ABOUT THIS TASK: Transcribe the stretch of entries below from the line with "(.resume fn page ide) s" through the line with "else s).settle s)", exactly and with both ends included; leave out all other lines.

THE DATA:
* * * * * * *
-- ==== Sys2Proof/Certificates/Slice0/Obligations.lean ====
section
/-!
DEFINITION. The statements about the model, for the provers. Each names in its docstring the section and rule of spec/ it rests on; where
a clause is the model's own choice the docstring names the log entry. A statement that says what a command answers says it as an
equation whose right side is the whole next state, so it is the command's frame as well: what the right side does not name is
unchanged, but for the interrupts that `State.settle` delivers (Obligations.Interrupts says what those touch).
-/
open Sys2Proof Sys2Proof.Machine

/-! ### The machine as a whole -/

/-- A step takes the command at the front of the queue and runs it with the queue's rest; with none waiting, one nanosecond of device time
passes (log 1). -/
def Obligations.StepRunsFront : Prop :=
  (∀ (c : Instr) (rest : List Instr) (s : State), s.pending = c :: rest → step s = exec c { s with pending := rest })
  ∧ (∀ s : State, s.pending = [] → step s = .next s.tickNs)

/-- The memory tiers are in order right after reset, and the values that the spec's tables give for reset stand: the device is not READY,
every ring DISABLED, every unit serves the Granary only, every port DISABLED, no peer, the store's tokens full, every device interface
CONFIG_UNLOCKED, every power domain FALLOW. -/
def Obligations.ResetState : Prop :=
  State.reset.Inv ∧ State.reset.pending = [] ∧ State.reset.hif.notReady = true ∧ State.reset.hif.safeMode = false
  ∧ (∀ r, (State.reset.ring r).st = .disabled) ∧ (∀ u, (State.reset.unit u).st = .granaryOnly)
  ∧ (∀ p, (State.reset.port p).st = .disabled) ∧ (∀ d, (State.reset.peer d).st = .absent) ∧ State.reset.store.tokens = 64
  ∧ (∀ f, State.reset.tdi f = .unlocked) ∧ (∀ d, State.reset.domain d = .fallow)

/-- Every step keeps the memory tiers in order: the cells at rest in canonical form, no line resident twice, the bytes of a line within it. -/
def Obligations.EveryStepKeepsTheTiers : Prop :=
  ∀ s t : State, s.Inv → step s = .next t → t.Inv

/-- No step undoes a fuse: what an owner slot was programmed with and its revoke bit stay, grade and serial number never change (spec/16
R444). -/
def Obligations.FusesAreOnlyBurnt : Prop :=
  ∀ s t : State, s.Inv → step s = .next t → s.fuses.Grew t.fuses

/-- What the device has sent is not taken back: the record of messages only grows. -/
def Obligations.OutputOnlyGrows : Prop :=
  ∀ s t : State, s.Inv → step s = .next t → s.out <+: t.out

/-- A command acts on everything but the queue, and no command ends in a fault or a refusal: the queue after it is the queue before it. -/
def Obligations.CommandsLeaveTheQueue : Prop :=
  ∀ (c : Instr) (s : State), s.Inv → ∃ t, exec c s = .next t ∧ t.pending = s.pending

/-! ### Operations that the families share -/

/-- What a write through a view leaves of one bit of a register: a bit that is not RW keeps its value; an RW bit takes the written value in
the plain view, becomes 1 in the set view where written as one, 0 in the clear view, is inverted in the toggle view (spec/00 R10, R11).
The offset of a request names the view: the plain view's offset, with 0x400, 0x800 or 0xC00 added to it. Register accesses (spec/00
R10-R13, spec/14 R379, R385): a plain RW register takes a write through any view in its RW bits, and MEM_UE_ACK is such a register; a
ring's RW registers take writes only while it is DISABLED, and its doorbells and HIF_RING_CMD act as their own commands; a word reads
as it stands through any view; the low word of a 64-bit register is read with its high word kept in the function's shadow, where the
high word is read from; in safe mode writes are dropped and reads answer zeros, but for HIF_STAT; a read off the bound IDE stream is
an Unsupported Request. -/
def Obligations.RegisterAccesses : Prop :=
  (∀ (old value rw : Word32) (i : Nat), i < 32 →
    (rw.getLsbD i = false → ∀ v, (viewWrite v old value rw).getLsbD i = old.getLsbD i)
    ∧ (rw.getLsbD i = true →
        (viewWrite .plain old value rw).getLsbD i = value.getLsbD i
        ∧ (viewWrite .set old value rw).getLsbD i = (old.getLsbD i || value.getLsbD i)
        ∧ (viewWrite .clear old value rw).getLsbD i = (old.getLsbD i && !value.getLsbD i)
        ∧ (viewWrite .toggle old value rw).getLsbD i = (old.getLsbD i != value.getLsbD i)))
  ∧ (∀ (fn bar a : Nat) (view : View), a % 0x1000 < 0x400 → unviewed fn bar (a + viewOffset view) = false →
    barView fn bar (a + viewOffset view) = (view, a))
  ∧ (∀ (s : State) (a : Nat) (rw value : Word32) (view : View) (ide : Bool), s.hif.safeMode = false → (a, rw) ∈ plainRegs →
    exec (.registerWrite 0 0 (a / 0x1000) (a % 0x1000 + viewOffset view) value ide) s = .next ((s.setReg a (viewWrite view (s.reg a) value rw)).settle s))
  ∧ (∀ (s : State) (view : View) (value : Word32), s.hif.safeMode = false →
    exec (.memUeAckWrite view value) s
      = .next ((s.setReg 0x20000C (viewWrite view (s.reg 0x20000C) value 0xFFFFFFFF#32)).settle s))
  ∧ (∀ (s : State) (fn page off r : Nat) (view : View) (value : Word32) (ide : Bool), s.Reaches fn page ide r →
    off < 0x400 → off ∉ [0x0, 0x4, 0x104] →
    ((s.ring r).st = .disabled → (s.ring r).write off view value ≠ s.ring r →
      exec (.registerWrite fn 2 page (off + viewOffset view) value ide) s
        = .next ((s.setRing r ((s.ring r).write off view value)).settle s))
    ∧ ((s.ring r).st ≠ .disabled ∨ (s.ring r).write off view value = s.ring r →
      exec (.registerWrite fn 2 page (off + viewOffset view) value ide) s = .next (s.settle s)))
  ∧ (∀ (s : State) (fn page : Nat) (value : Word32) (ide : Bool),
    (∀ view : View,
      exec (.registerWrite fn 2 page (viewOffset view) value ide) s = exec (.hifDbSqTail fn page view value ide) s
      ∧ exec (.registerWrite fn 2 page (0x4 + viewOffset view) value ide) s = exec (.hifDbCqHead fn page view value ide) s)
    ∧ exec (.registerWrite fn 2 page 0x104 1#32 ide) s = exec (.enable fn page ide) s
    ∧ exec (.registerWrite fn 2 page 0x104 2#32 ide) s = exec (.resume fn page ide) s
    ∧ exec (.registerWrite fn 2 page 0x104 3#32 ide) s = exec (.drain fn page ide) s
    ∧ exec (.registerWrite fn 2 page 0x104 4#32 ide) s = exec (.reset fn page ide) s)
  ∧ (∀ (s : State) (fn bar offset a : Nat) (ide : Bool), s.hif.safeMode = false → s.ideRefused fn ide = false →
    (barView fn bar offset).2 = a →
    (∀ v, s.wide fn bar a = some v →
      exec (.registerLowWordRead fn ⟨bar, offset, ide⟩) s
        = .next ((({ s with hif := { s.hif with shadow := s.hif.shadow.put fn (BitVec.ofNat 32 (v / 2 ^ 32)) } } : State).emit
            (.pcieData fn .data (toLE 4 (v % 2 ^ 32)))).settle s))
    ∧ (s.wide fn bar a = none → 4 ≤ a → (s.wide fn bar (a - 4)).isSome →
      exec (.registerLowWordRead fn ⟨bar, offset, ide⟩) s
        = .next ((s.emit (.pcieData fn .data (toLE 4 (s.hif.shadow.get 0 fn).toNat))).settle s))
    ∧ (s.wide fn bar a = none → a < 4 ∨ s.wide fn bar (a - 4) = none → a < 0x401000 ∨ 0x401080 ≤ a →
      exec (.registerLowWordRead fn ⟨bar, offset, ide⟩) s
        = .next ((s.emit (.pcieData fn .data (toLE 4 (s.barWord fn bar a)))).settle s)))
  ∧ (∀ (s : State) (a : Nat), s.isCounter a = true → s.wide 0 0 a = some (s.ctr a).toNat)
  ∧ (∀ (s : State) (fn page r : Nat), s.pageRing fn page = some r →
    s.wide fn 2 (page * 0x1000 + 0x110) = some (s.ring r).sqBase.toNat
    ∧ s.wide fn 2 (page * 0x1000 + 0x118) = some (s.ring r).cqBase.toNat
    ∧ ∀ off, off < 0x1000 → s.barWord fn 2 (page * 0x1000 + off) = (s.ring r).word off)
  ∧ (∀ (s : State) (fn page off : Nat), s.pageRing fn page = none → off < 0x1000 → s.barWord fn 2 (page * 0x1000 + off) = 0)
  ∧ (∀ (s : State) (a : Nat) (rw : Word32), (a, rw) ∈ plainRegs → s.barWord 0 0 a = (s.reg a).toNat)
  ∧ (∀ (s : State) (fn bar page offset : Nat) (value : Word32) (ide : Bool),
    (s.hif.safeMode = true →
      exec (.registerWrite fn bar page offset value ide) s
        = .next ((if bar = 2 ∧ offset % 0x1000 ∈ [0x0, 0x4] then s.tick1 hifDbDropped else s).settle s)
      ∧ exec (.registerLowWordRead fn ⟨bar, offset, ide⟩) s
        = .next ((s.emit (.pcieData fn .data (toLE 4
            (if fn = 0 ∧ bar = 0 ∧ (barView fn bar offset).2 = 0 then s.hifStat else 0)))).settle s))
    ∧ (s.hif.safeMode = false → s.ideRefused fn ide = true →
      exec (.registerLowWordRead fn ⟨bar, offset, ide⟩) s = .next (((s.ideRefuse fn).emit (.pcieData fn .unsupported [])).settle s)))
* * * * * * *
FINAL ANSWER:
    ∧ exec (.registerWrite fn 2 page 0x104 2#32 ide) s = exec (.resume fn page ide) s
    ∧ exec (.registerWrite fn 2 page 0x104 3#32 ide) s = exec (.drain fn page ide) s
    ∧ exec (.registerWrite fn 2 page 0x104 4#32 ide) s = exec (.reset fn page ide) s)
  ∧ (∀ (s : State) (fn bar offset a : Nat) (ide : Bool), s.hif.safeMode = false → s.ideRefused fn ide = false →
    (barView fn bar offset).2 = a →
    (∀ v, s.wide fn bar a = some v →
      exec (.registerLowWordRead fn ⟨bar, offset, ide⟩) s
        = .next ((({ s with hif := { s.hif with shadow := s.hif.shadow.put fn (BitVec.ofNat 32 (v / 2 ^ 32)) } } : State).emit
            (.pcieData fn .data (toLE 4 (v % 2 ^ 32)))).settle s))
    ∧ (s.wide fn bar a = none → 4 ≤ a → (s.wide fn bar (a - 4)).isSome →
      exec (.registerLowWordRead fn ⟨bar, offset, ide⟩) s
        = .next ((s.emit (.pcieData fn .data (toLE 4 (s.hif.shadow.get 0 fn).toNat))).settle s))
    ∧ (s.wide fn bar a = none → a < 4 ∨ s.wide fn bar (a - 4) = none → a < 0x401000 ∨ 0x401080 ≤ a →
      exec (.registerLowWordRead fn ⟨bar, offset, ide⟩) s
        = .next ((s.emit (.pcieData fn .data (toLE 4 (s.barWord fn bar a)))).settle s)))
  ∧ (∀ (s : State) (a : Nat), s.isCounter a = true → s.wide 0 0 a = some (s.ctr a).toNat)
  ∧ (∀ (s : State) (fn page r : Nat), s.pageRing fn page = some r →
    s.wide fn 2 (page * 0x1000 + 0x110) = some (s.ring r).sqBase.toNat
    ∧ s.wide fn 2 (page * 0x1000 + 0x118) = some (s.ring r).cqBase.toNat
    ∧ ∀ off, off < 0x1000 → s.barWord fn 2 (page * 0x1000 + off) = (s.ring r).word off)
  ∧ (∀ (s : State) (fn page off : Nat), s.pageRing fn page = none → off < 0x1000 → s.barWord fn 2 (page * 0x1000 + off) = 0)
  ∧ (∀ (s : State) (a : Nat) (rw : Word32), (a, rw) ∈ plainRegs → s.barWord 0 0 a = (s.reg a).toNat)
  ∧ (∀ (s : State) (fn bar page offset : Nat) (value : Word32) (ide : Bool),
    (s.hif.safeMode = true →
      exec (.registerWrite fn bar page offset value ide) s
        = .next ((if bar = 2 ∧ offset % 0x1000 ∈ [0x0, 0x4] then s.tick1 hifDbDropped else s).settle s)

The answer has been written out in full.